Love In The Time Of Pandemic

waliyadi
Chapter #6

Bab 6

Makan siang tadi tidak hanya memberi tenaga tambahan namun, juga inspirasi bagi Ano untuk menuntaskan pekerjaan yang sedari pagi tak kunjung ditemukan jalan keluarnya. Dia mensortir semua data dengan pivot sampai hal terkecil, kapan campaign dilakukan, siapa KOL, berapa traffic yang dihasilkan, perhitungan hashtag, impression serta reach dan hal terakhir yang harus Ano lakukan adalah, menarik benang merah, dalam case ini mulai dari tujuan campaign itu sendiri.

Selang satu jam, Ano menatap dengan bangga sheet laporan campaign, mengaturnya agar mudah dimengerti dari engagement tertinggi sampai terendah. Mengetik email dengan subject ‘laporan all campaign’ tidak lupa mengisi body email dengan penjelasan singkat lalu attach file laporan excel dan menekan sent. Tidak lupa ia mail chat Pak Divo, mengabarkan bahwa semua data berhasil diolahnya. 
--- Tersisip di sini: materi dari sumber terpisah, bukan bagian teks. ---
-- ==== Sys2Proof/Tests/Slice0.lean ====
section
/-! SUPPORT. Tests. Expected values are those of spec/30_encoding.md and spec/95_test_vectors.md, named at each test.
The witnesses at the end meet the hypotheses of the statements, one theorem for each. -/

namespace Sys2Proof.Tests
open Sys2Proof Sys2Proof.Machine Sys2Proof.Claims

/-- A field of the next state, if there is one. -/
def after {α : Type} (o : Result State) (f : State → α) : Option α :=
  match o with
  | .next t => some (f t)
  | .fault _ => none
  | .refused _ => none

def faults (o : Result State) : Option Fault :=
  match o with
  | .fault f => some f
  | _ => none

def refuses (o : Result State) : Option Refusal :=
  match o with
  | .refused r => some r
  | _ => none

theorem next_of_after {α : Type} {o : Result State} {f : State → α} {v : α} (h : after o f = some v) :
    ∃ t, o = .next t ∧ f t = v := by
  cases o <;> simp_all [after]

theorem next_of_some {o : Result State} (h : (after o fun _ => ()).isSome = true) : ∃ t, o = .next t := by
  cases o <;> simp_all [after]

def uart : UartCfg := ⟨8, 2, 0xA5, .input⟩

/-- A small core on one clock: AW = 3, DDIV = 3, PDW = 1, REPBUF "ABCDEFGH", CAPBUF 0x10, 0x20, ... (VT6, VP). -/
def tiny : Params where
  aw := 3
  d := 8
  w := 8
  ddiv := 3
  pdw := 1
  err := false
  clocking := .single
  syncStages := 0
  rdw := .any
  links := 1
  replayInit := [0x41#8, 0x42#8, 0x43#8, 0x44#8, 0x45#8, 0x46#8, 0x47#8, 0x48#8]
  captureInit := [(0, 0x10#8), (1, 0x20#8), (2, 0x30#8), (3, 0x0F#8), (4, 0x50#8)]
  replayLen := 3
  trigger := .wave ⟨[false], [true]⟩
  uarts := [uart]

def dual : Params := { tiny with clocking := .dual }

def synced : Params := { dual with syncStages := 2 }

def s0 : State := State.resetWith tiny

def d0 : State := State.resetWith dual

def y0 : State := State.resetWith synced

/-- A register of three bits. -/
def w3 (n : Nat) : Word := Word.ofNat 3 n

def withBtx (sr bc dc : Nat) : State := { s0 with btx := [⟨Word.ofNat 10 sr, Word.ofNat 4 bc, Word.ofNat 1 dc⟩] }

def withLrx (s : State) (state : LrxState) (cnt : Nat) (wdata : Byte) : State :=
  { s with lrx := { s.lrx with state := state, cnt := w3 cnt, wdata := wdata } }

def withLtx (s : State) (state : LtxState) (raddr len : Nat) : State :=
  { s with ltx := ⟨state, w3 len, w3 raddr, true⟩ }

def withPdm (s : State) (state : PdmState) (raddr len dc : Nat) : State :=
  { s with pdm := ⟨state, w3 len, w3 raddr, Word.ofNat 1 dc, 0x30#8, true⟩ }

/-- The draws of an edge whose bits all follow `pick`; with `fault`, CDC.RACE takes its fault arm. -/
def drawn (fault : Bool) (pick : Nat) : EdgeDraw := ⟨⟨fault, pick⟩, ⟨fault, pick⟩, ⟨fault, pick⟩, ⟨fault, pick⟩⟩

def edge (d : Domain) (ds : List Drive) : List Event := [⟨d, ds, some (drawn false 0)⟩]

/-! ### Well-formedness: an ill-formed term for each check, refused -/

theorem test_wf_absent_instance : (Instr.btxLoad 1).wf tiny = false ∧ (Instr.btxLoad 0).wf tiny = true := by decide

theorem test_wf_other_instances : (Instr.btxIdle 1).wf tiny = false ∧ (Instr.btxHold 1).wf tiny = false ∧
    (Instr.btxShift 1).wf tiny = false := by decide

theorem test_wf_direct_with_synchronizer : (Instr.cdcDirect .x1).wf synced = false ∧
    (Instr.cdcRace .x1).wf synced = false ∧ (Instr.cdcDirect .x1).wf dual = true := by decide

theorem test_wf_direct_on_one_clock : (Instr.cdcDirect .x3).wf tiny = false ∧ (Instr.cdcRace .x3).wf tiny = false := by
  decide

theorem test_wf_sync_without_synchronizer : (Instr.syncShift .x2).wf dual = false ∧
    (Instr.syncRace .x2).wf dual = false ∧ (Instr.syncRace .x2).wf synced = true := by decide

theorem test_wf_sync_on_one_clock : (Instr.syncShift .x2).wf { tiny with syncStages := 2 } = false ∧
    (Instr.syncRace .x2).wf { tiny with syncStages := 2 } = false := by decide

/-- R9 to R13, an illegal value of each parameter that has one. -/
theorem test_param_illegal :
    tiny.legal = true ∧ { tiny with aw := 0, d := 1 }.legal = false ∧ { tiny with d := 7 }.legal = false ∧
    { tiny with w := 16 }.legal = false ∧ { tiny with ddiv := 1 }.legal = false ∧
    { tiny with ddiv := 4 }.legal = false ∧ { tiny with err := true }.legal = false ∧
    { tiny with syncStages := 1 }.legal = false ∧ { tiny with links := 2 }.legal = false ∧
    { tiny with replayInit := List.replicate 9 0#8 }.legal = false ∧ { tiny with replayLen := 8 }.legal = false := by
  decide

theorem test_param_illegal_uart : { tiny with uarts := [⟨0, 1, 0, .input⟩] }.legal = false ∧
    { tiny with uarts := [⟨1, 0, 0, .input⟩] }.legal = false ∧
    { tiny with uarts := [⟨1, 1, 2, .input⟩] }.legal = false ∧
    { tiny with captureInit := [(8, 1#8)] }.legal = false ∧
    { tiny with uarts := [⟨1, 1, 1, .core (.line 1)⟩] }.legal = false := by decide

/-- TRIGGER is any function, and `send` comes from anywhere in the sys domain (R12). -/
theorem test_param_open : { tiny with trigger := .free 0 }.legal = true ∧
    { tiny with uarts := [⟨1, 1, 1, .core (.line 0)⟩, ⟨1, 1, 1, .logic 0⟩, ⟨1, 1, 1, .cycle (.free 1)⟩] }.legal = true := by
  decide

/-! ### Decoding: selector words written bit by bit from R61 to R67, the free bits at either value -/

/-- R61, bits B Z S. -/
theorem test_decode_btx : decode (.btx 0) 0b010 = .ok (.btxIdle 0) ∧ decode (.btx 1) 0b011 = .ok (.btxLoad 1) ∧
    decode (.btx 2) 0b101 = .ok (.btxHold 2) ∧ decode (.btx 3) 0b110 = .ok (.btxShift 3) := by
  refine ⟨?_, ?_, ?_, ?_⟩ <;> rfl

/-- R62, bits C V. -/
theorem test_decode_lrx : decode .lrx 0b00 = .ok .lrxIdle ∧ decode .lrx 0b01 = .ok .lrxStart ∧
    decode .lrx 0b10 = .ok .lrxEnd ∧ decode .lrx 0b11 = .ok .lrxCapture ∧ decode .pipe 0b10 = .ok .lrxPipe := by
  refine ⟨?_, ?_, ?_, ?_, ?_⟩ <;> rfl

/-- R63, bits T E S. -/
theorem test_decode_ltx : decode .ltx 0b010 = .ok .ltxIdle ∧ decode .ltx 0b011 = .ok .ltxStart ∧
    decode .ltx 0b101 = .ok .ltxStep ∧ decode .ltx 0b111 = .ok .ltxLast := by
  refine ⟨?_, ?_, ?_, ?_⟩ <;> rfl

/-- R64, bits Q Q S Z E; the words of the trace of program P2. -/
theorem test_decode_pdm : decode .pdm 0b00011 = .ok .pdmIdle ∧ decode .pdm 0b00111 = .ok .pdmStart ∧
    decode .pdm 0b01010 = .ok .pdmFetch ∧ decode .pdm 0b10001 = .ok .pdmCount ∧ decode .pdm 0b10010 = .ok .pdmNext ∧
    decode .pdm 0b10011 = .ok .pdmDone := by
  refine ⟨?_, ?_, ?_, ?_, ?_, ?_⟩ <;> rfl

/-- R64: no row for `Q = 11`. -/
theorem test_decode_pdm_hole : decode .pdm 0b11010 = .error .noRow ∧ decode .pdm 0b100000 = .error .tooWide := by
  refine ⟨?_, ?_⟩ <;> rfl

/-- R65: the bit `wen`; the read port's word has no bits. -/
theorem test_decode_mem : decode .capWrite 1 = .ok .memWrite ∧ decode .capWrite 0 = .ok .memNowrite ∧
    decode (.bufRead .capbuf) 0 = .ok (.memRead .capbuf) ∧ decode (.bufRead .repbuf) 1 = .error .tooWide := by
  refine ⟨?_, ?_, ?_, ?_⟩ <;> rfl

/-- R66, bits Y U. -/
theorem test_decode_cdc : decode (.cross .x1) 0b00 = .ok (.cdcDirect .x1) ∧
    decode (.cross .x2) 0b01 = .ok (.cdcRace .x2) ∧ decode (.cross .x3) 0b10 = .ok (.syncShift .x3) ∧
    decode (.cross .x1) 0b11 = .ok (.syncRace .x1) := by
  refine ⟨?_, ?_, ?_, ?_⟩ <;> rfl

/-- The `match` column of the table. -/
theorem test_encode : encode (.btxShift 0) = 6 ∧ encode .lrxCapture = 3 ∧ encode .ltxLast = 6 ∧ encode .pdmDone = 19 ∧
    encode .memWrite = 1 ∧ encode (.syncRace .x1) = 3 := by decide

/-- Bare words (log 10): those only one format has, and the zero-bit word. -/
theorem test_bare_words : decodeTableWord 3 0b001 = some (.btxLoad 0) ∧ decodeTableWord 5 0b10011 = some .pdmDone ∧
    decodeTableWord 0 0 = some (.memRead .capbuf) := by decide

/-- A placed word is what the next edge performs: PDM.DONE leaves PDM idle with the strobe high. -/
theorem test_place_pdm_done : after (step (State.reset.withFetchWord 5 0b10011))
    (fun t => (t.pdm.state, t.pdm.strobe)) = some (.idle, true) := by decide

/-! ### BTX, the single-operation vectors of VB -/

def btxOf (t : State) : List (Nat × Nat × Nat) := t.btx.map fun b => (b.sr.toNat, b.bc.toNat, b.dc.toNat)

theorem test_btx_idle : after (exec (.btxIdle 0) (withBtx 0x3FF 0 1)) btxOf = some [(0x3FF, 0, 1)] := by decide

theorem test_btx_load : after (exec (.btxLoad 0) (withBtx 0x3FF 0 0)) btxOf = some [(0x34A, 10, 1)] := by decide

theorem test_btx_load_k1 : after (exec (.btxLoad 0) { withBtx 0x3FF 0 0 with cfg := { tiny with uarts := [⟨8, 1, 0, .input⟩] } })
    btxOf = some [(0x200, 10, 0)] := by decide

theorem test_btx_hold : after (exec (.btxHold 0) (withBtx 0x34A 10 1)) btxOf = some [(0x34A, 10, 0)] := by decide

theorem test_btx_shift : after (exec (.btxShift 0) (withBtx 0x34A 10 0)) btxOf = some [(0x3A5, 9, 1)] := by decide

theorem test_btx_shift_last : after (exec (.btxShift 0) (withBtx 0x3FF 1 0)) btxOf = some [(0x3FF, 0, 1)] := by decide

/-- VB2: a send while busy is dropped. -/
theorem test_btx_busy_send : after (step { withBtx 0x34A 10 0 with script := edge .clk [.send 0 1] }) btxOf =
    some [(0x3A5, 9, 1)] := by decide

/-- `send` wired to `trig`, `strobe`, `word_out[4]`, `word_out[0]`, the line of instance 0, and a waveform: in sys cycle 1
of `tiny` `trig` is 1, PDM shows 0x30 with the strobe high, and the line idles at 1. -/
theorem test_btx_wired_send : (List.range 6).map (State.sendLevel { withPdm s0 .idle 0 0 0 with
      sysCycle := 1
      cfg := { tiny with uarts := [.core .trig, .core .strobe, .core (.wordOut 4), .core (.wordOut 0), .core (.line 0),
        .cycle (.wave ⟨[], [true, false]⟩)].map fun x => ⟨8, 2, 0xA5, x⟩ } }) =
    [true, true, true, false, true, false] := by decide

/-- Two drives of one input in one cycle: the later line decides (log 22). A frame that closes in the cycle in which the
next one opens, both written as R71 expands them. -/
theorem test_drives_of_one_cycle : (Script.compile (Script.frame .rx 0 [0x11] ++ Script.frame .rx 1 [0x22])
      [.rx, .rx]).map Event.drive = [[.rxCtl 1, .rxData 0x11], [.rxCtl 0, .rxCtl 1, .rxData 0x22]] ∧
    ((Inputs.reset tiny).applyAll [.rxCtl 0, .rxCtl 1, .rxData 0x22]).rxCtl = 1#2 := by decide

/-- A drive of the other domain's input (log 23): it fits, and the level holds for the next edge of its own domain. -/
theorem test_drive_of_other_domain : Event.legal dual ⟨.rx, [.send 0 1], none⟩ = true ∧
    after (Host.Core.run core 2 { d0 with script := edge .rx [.send 0 1] ++ edge .sys [] }) btxOf =
      some [(0x34A, 10, 1)] := by decide

/-! ### LRX, the single-operation vectors of VR, as whole edges -/

def lrxOf (t : State) : LrxState × Nat × Bool × Nat × Byte :=
  (t.lrx.state, t.lrx.cnt.toNat, t.lrx.frameAvail, t.lrx.frameLen.toNat, t.lrx.wdata)

theorem test_lrx_idle : after (step { s0 with
      lrx := { s0.lrx with frameAvail := true, frameLen := w3 3 }, script := edge .clk [.rxData 0x99] }) lrxOf =
    some (.idle, 0, false, 0, 0x99#8) := by decide

theorem test_lrx_start : after (step { s0 with script := edge .clk [.rxCtl 1, .rxData 0x11] })
    (fun t => (lrxOf t, t.capbuf == s0.capbuf)) = some ((.capture, 1, false, 0, 0x11#8), true) := by decide

theorem test_lrx_capture : after (step { withLrx s0 .capture 1 0x11#8 with script := edge .clk [.rxCtl 1, .rxData 0x22] })
    (fun t => (t.lrx.cnt.toNat, t.lrx.wdata, t.capbuf.read 1)) = some (2, 0x22#8, 0x11#8) := by decide

theorem test_lrx_capture_wraps : after (exec .lrxCapture (withLrx s0 .capture 7 0xA7#8))
    (fun t => (t.lrx.cnt.toNat, t.capbuf.read 7)) = some (0, 0xA7#8) := by decide

theorem test_lrx_end : after (step { withLrx s0 .capture 3 0x33#8 with script := edge .clk [.rxData 0x44] })
    (fun t => (lrxOf t, t.capbuf.read 3)) = some ((.idle, 0, true, 3, 0x44#8), 0x33#8) := by decide

theorem test_lrx_pipe : after (exec .lrxPipe { s0 with inp := { s0.inp with rxData := 0x5A#8 } }) lrxOf =
    some (.idle, 0, false, 0, 0x5A#8) := by decide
Tidak butuh waktu lama sampai Pak Divo membalas mail chat, hanya sebuah emoticon jempol. Ano pun langsung memperhatikan dengan seksama bayang-bayang siluet Pak Divo, sulit menebak apakah ia mengerti report itu. Sepintas Pak Divo duduk di mejanya menatap laptop, tanganya meregang ke atas, pertanda jenuh padahal baru sepuluh menit semenjak Ano mengirimkan email. 

Sampai jam lima sore tidak ada tanda-tanda, Pak Divo akan mengajak Ano berdikusi, siluetnya masih juga duduk menatap laptop. Beberapa anak perawatan jaringan di lantai atas melewati meja untuk pulang dan Ano memberanikan diri untuk mengirim mail chat. “Sore Pak Divo, saya boleh pulang duluan?”

Responnya cepat namun, singkat. “Hati-hati Ano.” 

Tadinya Ano pikir akan dilarang pulang tepat waktu dan diminta untuk membicarakan data yang siang tadi dikirimnya tapi, ternyata tidak. Serta merta ia merapikan meja dan saat hendak mengetuk pintu ruangan Pak Divo untuk pamit, Ano teringat perkataan Sisca. Ia pun langsung mengurungkan niat dan pergi menuju pintu lift. Pintu lift terbuka di setiap lantai dan hanya bagian redaksi yang terlihat masih sibuk. Lobby gedung ini terasa dua kali lebih luas saat jam pulang karena, terihat kosong sekali bahkan resepsionis pun sudah tak ada. 

“Sudirman, akhirnya aku jadi wargamu,” gumam Ano sambil berjalan di trotoar, melihat orang-orang hendak pulang. Ini adalah pemandangan dengan manusia terbanyak yang ia pernah lihat semenjak kuliah. Namun, dalam sekejap saat magrib menjelang, semua kembali hening, jalanan sudah sepi dari manusia. Saat Ano berjalan di depan terdapat sebuah pangkalan ojeg online. 

“Ojeg De?” 

Ano memperhatikan wanita paruh baya itu. “Tidak, makasih Bu.” 

“Baru kerja De?” balasnya.

Ano mengangguk dan tentu saja dia tahu, memang ada berapa orang di kawasan Sudirman ini? ”iya Bu, saya cuma ke statiun aja,” ujarnya dengan niat memberi tahu kalau ia tidak butuh ojeg.”

Sambil tersenyum wanita itu membalas. “Kapan yah terakhir saya lihat ada karyawan sini anak angker1.”

Tiba-tiba Ano diam sejenak lalu melihat jam di handphone, ternyata masih pukul 18:25 “Memang sudah berapa lama mangkal di sini Bu?” tanyanya, bukan tanpa sebab kenapa Ano bertanya lebih lanjut karena, untuk apa juga pulang ke rusun yang kosong.

“Abis gelombang kedua aja Dek, sudah bingung mau ngapain lagi? Di rumah juga sudah tidak ada siapa-siapa,” jelas perempuan ojeg online dengan enteng lalu mengambil napas panjang. “Jadi ngojeg saja biar bisa ketemu orang.” Sudut bibirnya nampak menyuguhkan senyum kecil.

Ano sadar ini akan jadi sebuah perbincangan panjang, hingga bersandar di tiang pangkalan ojeg. “Memang masih banyak orang yang pesan ojeg online?”

“Lumayan, biasanya sih buat shopping barang saja kalau antar penumpang memang jarang banget, lebih seringnya muter-muter di jalanan kosong saja,” balasnya.